Vienen y van llamaradas, La bóveda celeste se rompe con estrellas Que derraman sus luces por doquier. Alfred Tennyson.

Capítulo I Hacia el desierto El Jebel-es-Zubleh es una montaña de más de cincuenta millas de longitud y tan estrecha que su dibujo en el mapa se parece a una oruga reptando de sur a norte. De pie sobre sus peñascos pintados de rojo y blanco, sólo se ve el desierto de Arabia, que los vientos del este, tan odiados por los cultivadores de vides, se han reservado como terreno de juego desde el principio de los tiempos.

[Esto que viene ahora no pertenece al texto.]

-- ==== Sys2Proof/Laws/Memory.lean ====
section
/-! SUPPORT. The window memory: what reads give after each operation, and that each keeps the canonical form. -/

namespace Sys2Proof.Machine

@[simp] theorem Memory.read_nil (a : Nat) : Memory.read [] a = none := rfl

@[simp] theorem Memory.read_cons (x : Nat) (v : Byte) (m : Memory) (a : Nat) :
    Memory.read ((x, v) :: m) a = if a = x then some v else Memory.read m a := rfl

/-- A read of the cell just written gives the value written; every other cell reads as before. -/
theorem Memory.read_write (m : Memory) (a c : Nat) (b : Byte) :
    (m.write a b).read c = if c = a then some b else m.read c := by
  induction m with
  | nil => simp [Memory.write]
  | cons p m ih =>
    obtain ⟨x, v⟩ := p
    simp only [Memory.write]
    split
    · simp
    · split
      · subst_vars
        simp only [Memory.read_cons]
        split <;> rfl
      · simp only [Memory.read_cons, ih]
        split
        · rw [if_neg (by omega)]
        · rfl

@[simp] theorem Memory.read_write_same (m : Memory) (a : Nat) (b : Byte) : (m.write a b).read a = some b := by
  simp [Memory.read_write]

theorem Memory.read_write_other (m : Memory) {a c : Nat} (b : Byte) (h : c ≠ a) : (m.write a b).read c = m.read c := by
  simp [Memory.read_write, h]

/-- After the shift of PopFront, each cell reads as the next one did. -/
@[simp] theorem Memory.read_shiftDown (m : Memory) (a : Nat) : m.shiftDown.read a = m.read (a + 1) := by
  induction m with
  | nil => rfl
  | cons p m ih =>
    obtain ⟨x, v⟩ := p
    simp only [Memory.shiftDown]
    split
    · simp [ih]
      omega
    · simp only [Memory.read_cons, ih]
      split <;> split <;> first | rfl | omega

/-- A cell not among the listed indices holds no value. -/
theorem Memory.read_eq_none (m : Memory) (a : Nat) (h : a ∉ m.map Prod.fst) : m.read a = none := by
  induction m with
  | nil => rfl
  | cons p m ih =>
    obtain ⟨x, v⟩ := p
    simp only [List.map_cons, List.mem_cons, not_or] at h
    simp [h.1, ih h.2]

/-- A cell among the listed indices holds a value. -/
theorem Memory.read_isSome (m : Memory) (a : Nat) (h : a ∈ m.map Prod.fst) : (m.read a).isSome := by
  induction m with
  | nil => simp at h
  | cons p m ih =>
    obtain ⟨x, v⟩ := p
    simp only [List.map_cons, List.mem_cons] at h
    simp only [Memory.read_cons]
    split
    · rfl
    · exact ih (by tauto)

theorem Memory.risesFrom_mono {lo lo' : Nat} (h : lo ≤ lo') {m : Memory} (w : Memory.risesFrom lo' m = true) :
    Memory.risesFrom lo m = true := by
  cases m with
  | nil => rfl
  | cons p m =>
    simp only [Memory.risesFrom, Bool.and_eq_true, decide_eq_true_eq] at w ⊢
    exact ⟨⟨by omega, w.1.2⟩, w.2⟩

theorem Memory.risesFrom_write {lo a : Nat} {m : Memory} (b : Byte) (ha : a < 32) (hlo : lo ≤ a)
    (w : Memory.risesFrom lo m = true) : Memory.risesFrom lo (m.write a b) = true := by
  induction m generalizing lo with
  | nil => simp [Memory.write, Memory.risesFrom, ha, hlo]
  | cons p m ih =>
    obtain ⟨x, v⟩ := p
    simp only [Memory.risesFrom, Bool.and_eq_true, decide_eq_true_eq] at w
    simp only [Memory.write]
    split
    · simp only [Memory.risesFrom, Bool.and_eq_true, decide_eq_true_eq]
      exact ⟨⟨hlo, ha⟩, ⟨by omega, w.1.2⟩, w.2⟩
    · split
      · subst_vars
        simp only [Memory.risesFrom, Bool.and_eq_true, decide_eq_true_eq]
        exact ⟨⟨hlo, ha⟩, w.2⟩
      · simp only [Memory.risesFrom, Bool.and_eq_true, decide_eq_true_eq]
        exact ⟨w.1, ih (by omega) w.2⟩

theorem Memory.risesFrom_shiftDown {lo : Nat} {m : Memory} (w : Memory.risesFrom lo m = true) :
    Memory.risesFrom (lo - 1) m.shiftDown = true := by
  induction m generalizing lo with
  | nil => rfl
  | cons p m ih =>
    obtain ⟨x, v⟩ := p
    simp only [Memory.risesFrom, Bool.and_eq_true, decide_eq_true_eq] at w
    have h := ih w.2
    simp only [Memory.shiftDown]
    split
    · exact Memory.risesFrom_mono (by omega) h
    · simp only [Memory.risesFrom, Bool.and_eq_true, decide_eq_true_eq]
      refine ⟨⟨by omega, by omega⟩, ?_⟩
      have e : x - 1 + 1 = x + 1 - 1 := by omega
      rw [e]
      exact h

/-- Writing an existing cell keeps the canonical form. -/
theorem Memory.wf_write {m : Memory} {a : Nat} (b : Byte) (ha : a < 32) (w : m.wf = true) : (m.write a b).wf = true :=
  Memory.risesFrom_write b ha (Nat.zero_le a) w

/-- The shift of PopFront keeps the canonical form. -/
theorem Memory.wf_shiftDown {m : Memory} (w : m.wf = true) : m.shiftDown.wf = true := Memory.risesFrom_shiftDown w

/-- The empty window is in canonical form. -/
theorem Memory.wf_nil : Memory.wf [] = true := rfl

/-- The window after reset is in canonical form. -/
theorem State.reset_window_wf : State.reset.W.wf = true := rfl

/-- Consecutive indices below 32 are in canonical form. -/
theorem Memory.risesFrom_range' {lo n : Nat} {m : Memory} (h : m.map Prod.fst = List.range' lo n) (hn : lo + n ≤ 32) :
    Memory.risesFrom lo m = true := by
  induction m generalizing lo n with
  | nil => rfl
  | cons p m ih =>
    obtain ⟨x, v⟩ := p
    cases n with
    | zero => simp at h
    | succ n =>
      simp only [List.map_cons, List.range'_succ, List.cons.injEq] at h
      obtain ⟨rfl, h⟩ := h
      simp only [Memory.risesFrom, Bool.and_eq_true, decide_eq_true_eq]
      exact ⟨⟨Nat.le_refl _, by omega⟩, ih h (by omega)⟩

/-- Two memories in canonical form that agree on every cell are equal. -/
theorem Memory.risesFrom_ext {lo : Nat} {m m' : Memory} (w : Memory.risesFrom lo m = true) (w' : Memory.risesFrom lo m' = true)
    (h : ∀ a, m.read a = m'.read a) : m = m' := by
  have low : ∀ {lo a : Nat} {m : Memory}, Memory.risesFrom lo m = true → a < lo → m.read a = none := by
    intro lo a m w ha
    induction m generalizing lo with
    | nil => rfl
    | cons p m ih =>
      simp only [Memory.risesFrom, Bool.and_eq_true, decide_eq_true_eq] at w
      rw [Memory.read_cons, if_neg (by omega)]
      exact ih w.2 (by omega)
  induction m generalizing lo m' with
  | nil =>
    cases m' with
    | nil => rfl
    | cons p m' =>
      obtain ⟨y, u⟩ := p
      simpa using h y
  | cons p m ih =>
    obtain ⟨x, v⟩ := p
    cases m' with
    | nil => simpa using h x
    | cons q m' =>
      obtain ⟨y, u⟩ := q
      simp only [Memory.risesFrom, Bool.and_eq_true, decide_eq_true_eq] at w w'
      have hx := h x
      have hy := h y
      simp only [Memory.read_cons, if_true] at hx hy
      have hxy : x = y := by
        by_contra hne
        rcases Nat.lt_or_gt_of_ne hne with hlt | hlt
        · rw [if_neg hne, low w'.2 (by omega)] at hx
          simp at hx
        · rw [if_neg (fun e => hne e.symm), low w.2 (by omega)] at hy
          simp at hy
      subst hxy
      simp only [if_true, Option.some.injEq] at hx
      subst hx
      congr 1
      refine ih w.2 w'.2 fun a => ?_
      by_cases ha : a = x
      · subst ha
        rw [low w.2 (by omega), low w'.2 (by omega)]
      · simpa [ha] using h a

/-- Equal windows are equal data. -/
theorem Memory.wf_ext {m m' : Memory} (w : m.wf = true) (w' : m'.wf = true) (h : ∀ a, m.read a = m'.read a) : m = m' :=
  Memory.risesFrom_ext w w' h

end Sys2Proof.Machine
end

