/-- A selected operation finds what it needs: a frame to deliver, a byte to pop, a cell to push to. -/
theorem precondition_of_selectedOp {s : State} {i : Instr} (fits : s.cnt.toNat ≤ 32) (h : selectedOp s = some i) :
    precondition i s.beginStep := by
  rcases selectedOp_cases h with ⟨rfl, _⟩ | ⟨_, ⟨rfl, _⟩ | ⟨_, ⟨rfl, hv, _⟩ | ⟨rfl, hv, _⟩ | ⟨_, ⟨_, f, snap, rfl⟩ | ⟨hc,
    ⟨rfl, _⟩ | ⟨_, ⟨rfl, _⟩ | ⟨rfl, _⟩⟩⟩⟩⟩⟩
  · trivial
  · trivial
  · exact hv
  · trivial
  · have oldest : (s.cell 0).isSome := by
      rw [(snapshot_eq_ok s f).mp snap ⟨0, by omega⟩]
      rfl
    rcases classifyFrame_cases f with ⟨_, _, row⟩ | ⟨_, _, row⟩ | ⟨_, row⟩ <;> rw [row]
    · trivial
    · exact oldest
    · exact oldest
  · trivial
  · exact (cnt_ne_32_iff fits).mp hc
  · trivial

/-- A filled window is all the next step needs to answer (60_exceptions.md R203). -/
theorem exists_step_of_windowFilled {s : State} (filled : s.windowFilled) : ∃ t, step s = .next t := by
  obtain ⟨i, hi⟩ := exists_selectedOp_of_windowFilled filled
  refine ⟨effect i s.beginStep, ?_⟩
  rw [step_of_selectedOp hi]
  exact exec_next.mpr ⟨precondition_of_selectedOp filled.2 hi, rfl⟩

/-! ### The statements about streams -/

/-- Settles O58: the window, the scan and the frames each by the case analysis of a step. -/
theorem stepKeepsTheDecisionsOnTheScan : Obligations.StepKeepsTheDecisionsOnTheScan :=
  fun _ _ _ _ follows hi hr hs => step_followsScan follows hi hr hs

/-- Settles O59: only a failed decision passes over a window, and that window failed. -/
theorem stepKeepsTheHuntForTheFirstFrame : Obligations.StepKeepsTheHuntForTheFirstFrame :=
  fun _ _ _ _ hunts hi hr hok hs => step_huntsFirstFrame hunts hi hr hok hs

/-- Settles O46: what a run of the session keeps; in phase FILLING fewer than 32 bytes are held, which the scan leaves. -/
theorem decisionsFollowTheScanOfTheStream : Obligations.DecisionsFollowTheScanOfTheStream := by
  intro r t h start run session
  have follows := followsScan_of_run start run session
  obtain ⟨holds, on, frames⟩ := (followsScan_iff h t).mp follows
  obtain ⟨⟨_, capacity⟩, _, cells⟩ := id holds
  refine ⟨decisions_isPrefix_scan start run session, fun filling => ?_, ⟨_, frames.symm⟩, fun hv => ?_, fun hv => ?_⟩
  · obtain ⟨_, _, room⟩ := (State.phase_eq_filling capacity).mp filling
    rw [onScan_iff_of_short (by rwa [length_heldBytes holds])] at on
    rw [on]
    exact ⟨rfl, cells⟩
  · simpa [State.readO, hv] using frames.symm
  · simpa [State.readO, hv] using frames

/-- Settles O47: the decisions stand on the bytes consumed, and each is past the bytes that the ones before it discard. -/
theorem windowsStartAfreshOrSlideByOne : Obligations.WindowsStartAfreshOrSlideByOne := by
  intro r t h start run session
  refine ⟨fun d hd => (decisions_on start run session d hd).window_eq, fun d e ds es fs v split ok => ?_,
    fun d e ds fs err split error => ?_⟩
  · have ordered := decisions_pairwise start run session
    rw [split] at ordered
    obtain ⟨_, _, later⟩ := List.pairwise_append.mp ordered
    have past : d.before e := later d (by simp) e List.mem_cons_self
    rwa [Decision.before, Decision.nextPos_of_ok ok] at past
  · have chain := decisions_chain start run session
    rw [split] at chain
    obtain ⟨_, next, _⟩ := List.isChain_append_cons_cons.mp chain
    rw [next, Decision.nextPos_of_error error]

/-- Settles O48: the decisions before the false one end by its position, and those after it are past its 32 bytes. -/
theorem falseSyncSkipsTheOverlappingFrame : Obligations.FalseSyncSkipsTheOverlappingFrame := by
  intro r t h d ds es v k start run session split ok after within
  have ordered := decisions_pairwise start run session
  rw [split] at ordered ⊢
  obtain ⟨_, later, earlier⟩ := List.pairwise_append.mp ordered
  have past : ∀ e ∈ es, d.pos + 32 ≤ e.pos := fun e he => by
    rw [← Decision.nextPos_of_ok ok]
    exact List.rel_of_pairwise_cons later he
  refine ⟨?_, fun e he => ?_, fun e he => ⟨within.trans_le (past e he), past e he⟩⟩
  · exact List.mem_filterMap.mpr ⟨d, by simp, by simp [ok]⟩
  · rcases List.mem_append.mp he with he | he
    · have ends : e.nextPos ≤ d.pos := earlier e he d List.mem_cons_self
      have := e.pos_lt_nextPos
      omega
    · rcases List.mem_cons.mp he with rfl | he
      · omega
      · have := past e he
        omega

/-- Settles O49: each result is the decode at its position, and a success discards its 32 bytes. -/
theorem emittedFramesAreOrderedAndDisjoint : Obligations.EmittedFramesAreOrderedAndDisjoint := by
  intro r t h start run session
  obtain ⟨_, _, frames⟩ := (followsScan_iff h t).mp (followsScan_of_run start run session)
  refine ⟨fun d hd => (decisions_on start run session d hd).decodeAt_eq, ?_, ⟨_, frames.symm⟩⟩
  refine ((decisions_pairwise start run session).filter _).imp_of_mem fun {d e} hd _ before => ?_
  obtain ⟨_, ok⟩ := List.mem_filter.mp hd
  cases result : d.result with
  | ok v => rwa [← Decision.nextPos_of_ok result]
  | error err => simp [result] at ok

/-- Settles O50: the window decided on and the frame behind the garbage are both the first that decodes. -/
theorem resynchronisesAfterGarbage : Obligations.ResynchronisesAfterGarbage := by
  rintro r t h g rest f f' v start run session noOk hi ⟨more, stream⟩ valid garbage
  obtain ⟨holds, passed, fails, shown⟩ := huntsFirstFrame_of_run start run session noOk
  obtain ⟨full, snap⟩ := snapshot_of_selected_decOk hi
  have held : (consumedBytes h).drop (windowPos h t) = f'.toList := heldBytes_of_snapshot holds full snap
  have pos : windowPos h t + 32 = (consumedBytes h).length := by
    have sum := windowPos_add_cnt holds
    rwa [full] at sum
  have decided : decodeAt (consumedBytes h) (windowPos h t) = some (.ok (extractFields f')) := by
    rw [decodeAt_of_drop held, frameDecode_of_selected_decOk hi]
  have behind : (g ++ f.toList ++ rest).drop g.length = f.toList ++ rest := by simp
  have first : windowPos h t = g.length := by
    refine eq_of_first_ok (v := extractFields f') (w := v) (stream ▸ decodeAt_append decided) ?_ (fun j hj => ?_) garbage
    · rw [decodeAt, behind, takeFrame_append, ← valid]
      rfl
    · obtain ⟨e, failed⟩ := passed j hj
      exact ⟨e, stream ▸ decodeAt_append failed⟩
  have same : f' = f := by
    rw [← stream, ← first, List.drop_append_of_le_length (by omega), held] at behind
    exact Vector.toList_inj.mp (List.append_inj_left behind (by simp))
  subst same
  obtain rfl := eq_extractFields_of_frameDecode_eq_ok valid
  exact ⟨rfl, rfl, fails.trans first, by omega, first ▸ shown⟩
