-- ==== Sys2Proof/Syntax.lean ====
section
/-! DEFINITION. The instructions: one constructor per row of spec/opcode_table.json (30_encoding R74). A row `RD.<NAME>_<ch>`
or `WR.<NAME>_<ch>` names its register and channel and so has no channel operand; `WR` rows carry the 32-bit data word. -/

namespace Sys2Proof

/-- One operation presented to the block: a raw bus access (40_register_access R80), a command (43_lifecycle R160), the
pseudo-operation TEARDOWN (R170), or the environment's clock edge (41_timer_core R110). -/
inductive Instr where
  | rdClkCtrlCh0
  | rdClkCtrlCh1
  | rdClkCtrlCh2
  | rdCntCtrlCh0
  | rdCntCtrlCh1
  | rdCntCtrlCh2
  | rdCounterValueCh0
  | rdCounterValueCh1
  | rdCounterValueCh2
  | rdIntervalCh0
  | rdIntervalCh1
  | rdIntervalCh2
  | rdMatch1Ch0
  | rdMatch1Ch1
  | rdMatch1Ch2
  | rdMatch2Ch0
  | rdMatch2Ch1
  | rdMatch2Ch2
  | rdMatch3Ch0
  | rdMatch3Ch1
  | rdMatch3Ch2
  | rdIrqStatusCh0
  | rdIrqStatusCh1
  | rdIrqStatusCh2
  | rdIrqEnableCh0
  | rdIrqEnableCh1
  | rdIrqEnableCh2
  | rdEventCtrlCh0
  | rdEventCtrlCh1
  | rdEventCtrlCh2
  | rdEventRegCh0
  | rdEventRegCh1
  | rdEventRegCh2
  | wrClkCtrlCh0 (v : Word)
  | wrClkCtrlCh1 (v : Word)
  | wrClkCtrlCh2 (v : Word)
  | wrCntCtrlCh0 (v : Word)
  | wrCntCtrlCh1 (v : Word)
  | wrCntCtrlCh2 (v : Word)
  | wrCounterValueCh0 (v : Word)
  | wrCounterValueCh1 (v : Word)
  | wrCounterValueCh2 (v : Word)
  | wrIntervalCh0 (v : Word)
  | wrIntervalCh1 (v : Word)
  | wrIntervalCh2 (v : Word)
  | wrMatch1Ch0 (v : Word)
  | wrMatch1Ch1 (v : Word)
  | wrMatch1Ch2 (v : Word)
  | wrMatch2Ch0 (v : Word)
  | wrMatch2Ch1 (v : Word)
  | wrMatch2Ch2 (v : Word)
  | wrMatch3Ch0 (v : Word)
  | wrMatch3Ch1 (v : Word)
  | wrMatch3Ch2 (v : Word)
  | wrIrqStatusCh0 (v : Word)
  | wrIrqStatusCh1 (v : Word)
  | wrIrqStatusCh2 (v : Word)
  | wrIrqEnableCh0 (v : Word)
  | wrIrqEnableCh1 (v : Word)
  | wrIrqEnableCh2 (v : Word)
  | wrEventCtrlCh0 (v : Word)
  | wrEventCtrlCh1 (v : Word)
  | wrEventCtrlCh2 (v : Word)
  | wrEventRegCh0 (v : Word)
  | wrEventRegCh1 (v : Word)
  | wrEventRegCh2 (v : Word)
  | configure (ch : Chan) (dutyNs periodNs rateHz : Word)
  | enable (ch : Chan)
  | disable (ch : Chan)
  | setPolarity (ch : Chan) (p : Polarity)
  | teardown
  | edge (ch : Chan)
  deriving DecidableEq, Repr

end Sys2Proof
end

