/-- What the micro-steps of a command leave of the machine that accepted it, read off those of its channel. -/
theorem microSteps_of_accepted {q : Seq} {n : Nat} {fail fail' : Bool} {c' : Channel} {es : List Event}
    (hf : s.clkFail.get ch = fail) (h : Channel.micros s.cfg ch n { s.chan ch with seq := q } fail = (c', fail', es)) :
    microSteps ch n (s.setSeq ch q).consume = { s with
      chans := s.chans.set ch c', clkFail := s.clkFail.set ch fail', trace := s.trace ++ es
      script := s.script.tail } := by
  rw [microSteps_eq, State.chan_consume, State.chan_setSeq_self, State.consume_clkFail, State.setSeq_clkFail,
    State.consume_cfg, State.setSeq_cfg, hf, h]
  simp [State.consume, State.setSeq, State.setChan]

end

/-! ## The statements -/

/-- Settles O45: the three micro-steps of ENABLE. -/
theorem enableSequence : Obligations.EnableSequence := by
  unfold Obligations.EnableSequence
  intro s ch v hb hf hv
  obtain rfl : v = enableVal s.cfg (s.chan ch).cntCtrl := hv
  refine ⟨_, exec_enable_of_idle hb, ?_⟩
  rw [microSteps_of_accepted hf (micros_enable s.cfg rfl)]
  simp [State.seq, State.chan, latch]

/-- The machine after a DISABLE on an idle channel: one channel is disabled, with the event of its read, of its write
and of its completion. -/
theorem microSteps_disable (s : State) (ch : Chan) :
    microSteps ch 3 (s.setSeq ch (latch (s.seq ch) .disable .normal)).consume = { s with
      chans := s.chans.set ch { s.chan ch with
        cntCtrl := disableVal s.cfg (s.chan ch).cntCtrl &&& s.cfg.cntImplMask
        clkOn := false
        phase := .disabled
        seq := { latch (s.seq ch) .disable .normal with x := (s.chan ch).cntCtrl, status := .ok, pc := .idle } }
      trace := s.trace ++ [.acc .R (s.chan ch).cntCtrl ch .cntCtrl,
        .acc .W (disableVal s.cfg (s.chan ch).cntCtrl) ch .cntCtrl, .done ch .disable .ok]
      script := s.script.tail } := by
  rw [microSteps_of_accepted rfl (micros_disable s.cfg rfl _)]
  simp [latch]

theorem exec_disable_of_idle {s : State} {ch : Chan} (hb : s.busy ch = false) :
    exec (.disable ch) s = .next (s.setSeq ch (latch (s.seq ch) .disable .normal)).consume :=
  congrArg _ (accept_of_idle hb .disable .normal)

/-- Settles O46: the three micro-steps of DISABLE. -/
theorem disableSequence : Obligations.DisableSequence := by
  unfold Obligations.DisableSequence
  intro s ch v hb hv
  obtain rfl : v = disableVal s.cfg (s.chan ch).cntCtrl := hv
  refine ⟨_, exec_disable_of_idle hb, ?_⟩
  rw [microSteps_disable]
  simp [State.seq, State.chan]

/-- A DISABLE run to completion, seen from the channels. -/
theorem chan_of_disable {s t : State} {ch : Chan} (hb : s.busy ch = false) (h : exec (.disable ch) s = .next t) :
    (microSteps ch 3 t).cfg = s.cfg ∧ (microSteps ch 3 t).busy ch = false ∧
    (∀ ch', ch' ≠ ch → (microSteps ch 3 t).chan ch' = s.chan ch') ∧
    ∃ q, (microSteps ch 3 t).chan ch = { s.chan ch with
      cntCtrl := disableVal s.cfg (s.chan ch).cntCtrl &&& s.cfg.cntImplMask
      clkOn := false, phase := .disabled, seq := q } := by
  obtain rfl := outcome_next_inj ((exec_disable_of_idle hb).symm.trans h)
  rw [microSteps_disable]
  refine ⟨rfl, ?_, fun ch' hne => PerChan.get_set_ne _ hne _, _, PerChan.get_set_self _ _ _⟩
  simp [State.busy, State.seq, State.chan]

/-- Setting the two disable bits of a stored value that has them set stores the same value. -/
theorem disableVal_stored (cfg : Config) (w : Word) :
    disableVal cfg (disableVal cfg w &&& cfg.cntImplMask) &&& cfg.cntImplMask =
      disableVal cfg w &&& cfg.cntImplMask := by
  refine word_ext fun i => ?_
  simp only [disableVal, setBit, testBit_and, testBit_or]
  cases testBit cfg.cntImplMask i
  · simp only [Bool.and_false]
  · simp only [Bool.and_true]
    cases testBit (bitMask cfg.cnt.dis) i <;> cases testBit (bitMask cfg.cnt.waveDis) i <;> simp
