-- ==== Sys2Proof/Machine/Ops.lean ====
section
/-! DEFINITION. The shared operations: taking a fault (60_exceptions.md R214), normal completion (R215), the end of a
command that yields a result for one buffer or register (10_state.md R16, R25; R213), and reset (R240). There is no
return from a fault (R216). -/

namespace Sys2Proof.Machine

/-- What a step answers. -/
abbrev StepOutcome := Host.Outcome State Fault Refusal

/-- Fault entry (R214): `CODE` is the cause's code, `VALID` and `STICKY` are set, nothing else changes. -/
def takeFault (c : Cause) (s : State) : State := s.setStatus (causeCode c) true true

/-- Normal completion (R215): `CODE` is 0, `VALID` is set, `STICKY` keeps its value. -/
def complete (s : State) : State := s.setStatus okCode true s.sticky

/-- The end of a command whose result is for `OUT`: a fault of its own checks; else `Overflow`, tested on the finished
result (R213, R25); else the whole of `OUT` is replaced (R16). -/
def finishOut (r : Except Cause (List Byte)) (s : State) : StepOutcome :=
  match r with
  | .error c => .next (takeFault c s)
  | .ok v => if s.cfg.fits v.length then .next (complete (s.setOut v)) else .next (takeFault .overflow s)

/-- The end of a command whose result is for `WRD` (R18, R213, R25). -/
def finishWrd (r : Except Cause (List Word)) (s : State) : StepOutcome :=
  match r with
  | .error c => .next (takeFault c s)
  | .ok v => if s.cfg.fits v.length then .next (complete (s.setWrd v)) else .next (takeFault .overflow s)

/-- The end of a command whose result is for `TXT` (R19, R213, R25). -/
def finishTxt (r : Except Cause (List Nat)) (s : State) : StepOutcome :=
  match r with
  | .error c => .next (takeFault c s)
  | .ok v => if s.cfg.fits v.length then .next (complete (s.setTxt v)) else .next (takeFault .overflow s)

/-- The end of a command whose result is for `VALUE` (R13, R213). -/
def finishValue (r : Except Cause Word) (s : State) : StepOutcome :=
  match r with
  | .error c => .next (takeFault c s)
  | .ok v => .next (complete (s.setValue v))

/-- Reset (R240, R23): every item of the block's state at its reset value; the parameters and what the host will do
next are not the block's state and stay. -/
def resetItems (s : State) : State := (State.resetWith s.cfg).setScript s.script

end Sys2Proof.Machine
end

El pie de dichos montes está bien cubierto de arenas arrastradas por el Éufrates y depositadas allí, porque la montaña constituye un muro protector de los campos de Boab y de Ammón, al oeste, que de otro modo formarían parte del desierto. El árabe ha dejado el sello de su lengua en todo lo que se encuentra al sur y al este de Judea; de modo que, en su idioma, el viejo Jebel es el padre de innumerables wadis que, cortando la vía romana (vaga sombra de lo que fue en otro tiempo, polvoriento sendero recorrido hoy por los peregrinos que van y vienen de La Meca), imprimen sus surcos, profundizando a medida que avanzan, para llevar las avenidas de la estación lluviosa al Jordán, o a su último receptáculo, el mar Muerto. De uno de aquellos barrancos (o, más concretamente, del que corre por el extremo del Jebel y, extendiéndose del este hacia el norte, acaba por constituir el lecho del río Jabbok) salía un viajero que se dirigía hacia las altiplanicies del desierto. Para este personaje reclamamos en primer lugar la atención del lector. A juzgar por su aspecto, tenía los cuarenta y cinco años bien cumplidos. Su barba, en otro tiempo del negro más intenso, que caía en ancho raudal sobre el pecho, estaba surcada por hebras blancas. Su cara era negra como un grano de café tostado, y la llevaba tan cubierta por un rojo kufiyeh (como llaman hoy en día los hijos del desierto al pañuelo que les protege la cabeza) que sólo era visible en parte. De vez en cuando levantaba los ojos, unos ojos grandes y negros. Vestía las holgadas prendas que imperan en Oriente; aunque no es posible describir con más detalle su estilo, porque el viajero iba sentado debajo de una minúscula tienda, cabalgando un gran dromedario blanco.